-- Activity --
Please copy out the entries below exactly, beginning with the line that contains "rw [checksumAcc_eq_accOf_checksum]" and ending with the line that contains "unfold Obligations.BitSerialChecksumIsTheBytewiseOne", and include nothing outside that span.
● ● ●
/-! ### The bit-serial form, as the rule writes it (R100) -/

/-- One iteration, in the rule's own constants. -/
theorem ckBit_eq (acc : Acc) : ckBit acc = (if acc.msb then acc ^^^ 0x8380 else acc) <<< 1 := by
  rw [ckBit, ← BitVec.msb_eq_getLsbD_last, Config.ckXor_eq]

theorem ckBits_eq_iterate (n : Nat) (acc : Acc) : ckBits n acc = ckBit^[n] acc := by
  induction n generalizing acc with
  | zero => rfl
  | succ n ih => exact ih (ckBit acc)

theorem checksumAcc_eq_foldl_iterate (s : List Byte) :
    checksumAcc s = s.foldl (fun (acc : Acc) (b : Byte) =>
      (fun a : Acc => (if a.msb then a ^^^ 0x8380 else a) <<< 1)^[8] (acc ^^^ (b.setWidth 16 <<< 8))) 0 := by
  refine List.foldl_ext _ _ _ fun acc b _ => ?_
  rw [ckByte, ckBits_eq_iterate, funext ckBit_eq]

/-- CHECKSUM run on its own (R100; log entry 6). -/
theorem exec_checksum (input : List Byte) (s : State) :
    exec (.checksum input) s =
      .next { s with wr := { s.wr with acc := checksumAcc input }, ret := .byte (checksum input) } := rfl

end Sys2Proof.Machine
end

section
/-! The statements of 40_checksum.md: the three forms, the self-check, and the two instructions. -/

namespace Sys2Proof.Proofs
open Sys2Proof.Machine

/-- Settles O18. -/
theorem checksumRunsTheBitSerialAlgorithm : Obligations.ChecksumRunsTheBitSerialAlgorithm := by
  unfold Obligations.ChecksumRunsTheBitSerialAlgorithm
  intro input s
  rw [exec_checksum, checksum, checksumAcc_eq_foldl_iterate]
  rfl

/-- Settles O19. The accumulator has only a high byte, before the byte and after each of its iterations. -/
theorem accumulatorLowByteStaysZero : Obligations.AccumulatorLowByteStaysZero := by
  unfold Obligations.AccumulatorLowByteStaysZero
  intro s b n
  have hstart : checksumAcc s ^^^ (b.setWidth 16 <<< 8) = accOf (checksum s ^^^ b) := by
    rw [checksumAcc_eq_accOf_checksum]
    exact accOf_xor (checksum s) b
  rw [hstart, ckBits_accOf, accOf_low]

/-- Settles O20. -/
theorem bitSerialChecksumIsTheBytewiseOne : Obligations.BitSerialChecksumIsTheBytewiseOne := by
  unfold Obligations.BitSerialChecksumIsTheBytewiseOne
  refine ⟨fun acc hlow => ?iteration, checksum_eq_checksum8⟩
  case iteration =>
    have hhigh : accHigh (ckBit acc) = ck8Bit (accHigh acc) := by
      rw [← accHigh_accOf (ck8Bit _), ← ckBit_accOf, accOf_accHigh hlow]
    rw [hhigh, ck8Bit, BitVec.msb_eq_getLsbD_last]

/-- Settles O21. -/
theorem unmaskedAccumulatorGivesTheSameChecksum : Obligations.UnmaskedAccumulatorGivesTheSameChecksum := by
  unfold Obligations.UnmaskedAccumulatorGivesTheSameChecksum
  exact checksumWide_eq_checksum

/-- Settles O22. A valid frame's header and payload each stand before their own checksum. -/
theorem appendingTheChecksumGivesZero : Obligations.AppendingTheChecksumGivesZero := by
  unfold Obligations.AppendingTheChecksumGivesZero
  refine ⟨checksum_append_self, fun f hvalid => ?frame, validFrame_empty_iff, checksum_nil⟩
  case frame =>
    obtain ⟨hmin, -, hheader, hlength, hpayload⟩ := hvalid
    rw [Config.minFrame_eq] at hmin
    have htotal : frameTotal f = (frameTotal f - 1) + 1 := by omega
    refine ⟨checksum_slice_succ (b := 5) (by omega) (by omega) hheader, ?payload⟩
    case payload =>
      rw [htotal]
      exact checksum_slice_succ (by omega) (by omega) hpayload

/-- Settles O23. -/
theorem cksRespondsWithTheChecksum : Obligations.CksRespondsWithTheChecksum := by
  unfold Obligations.CksRespondsWithTheChecksum
  exact ⟨completesWith_cks, checksum_nil⟩

end Sys2Proof.Proofs
end

section
/-! The frames TXF emits are exactly the valid frames, one for each packet with its lengths in range, and DECODE reads
the packet back (30_encoding.md R73; 41_frame_codec.md R124 to R128). -/

namespace Sys2Proof

/-- Two slices that meet are one slice (R10). -/
theorem slice_append_slice_of_le (s : List Byte) {a b c : Nat} (hab : a ≤ b) (hbc : b ≤ c) :
    slice s a b ++ slice s b c = slice s a c := by
  have hlen : c - a = (b - a) + (c - b) := by omega
  rw [slice, slice, slice, hlen, List.take_add, List.drop_drop, Nat.add_sub_cancel' hab]

/-- A slice of one byte is a read. -/
theorem slice_one {s : List Byte} {a : Nat} (h : a < s.length) : slice s a (a + 1) = [Machine.readAt s a] := by
  rw [slice_succ le_rfl h, slice, Nat.sub_self, List.take_zero, List.nil_append]

/-- A count that fits two bytes, written in them (R57). -/
theorem bytes16_ofNat {n : Nat} (h : n ≤ 65535) :
    bytes16 (BitVec.ofNat 16 n) = [BitVec.ofNat 8 (n / 256), BitVec.ofNat 8 n] := by
  rw [bytes16_eq, BitVec.toNat_ofNat, Nat.mod_eq_of_lt (by omega)]

end Sys2Proof

namespace Sys2Proof.Machine

/-- The last byte of a sequence, by its offset. -/
theorem readAt_concat_length (s : List Byte) (b : Byte) : readAt (s ++ [b]) s.length = b := by simp [readAt]

/-- The lengths of `p` fit the header's fields: the precondition of R122. -/
abbrev InRange (p : Packet) : Prop := p.data.length ≤ Config.maxData ∧ p.opt.length ≤ Config.maxOpt

/-! ### The fields of the frame of a packet (R70, R71) -/

theorem lenField_frameOf (p : Packet) : lenField (frameOf p) = BitVec.ofNat 16 p.data.length := be16_bytes16 _

theorem optField_frameOf (p : Packet) : optField (frameOf p) = BitVec.ofNat 8 p.opt.length := rfl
● ● ●
-- Task solution --
    rw [checksumAcc_eq_accOf_checksum]
    exact accOf_xor (checksum s) b
  rw [hstart, ckBits_accOf, accOf_low]

/-- Settles O20. -/
theorem bitSerialChecksumIsTheBytewiseOne : Obligations.BitSerialChecksumIsTheBytewiseOne := by
  unfold Obligations.BitSerialChecksumIsTheBytewiseOne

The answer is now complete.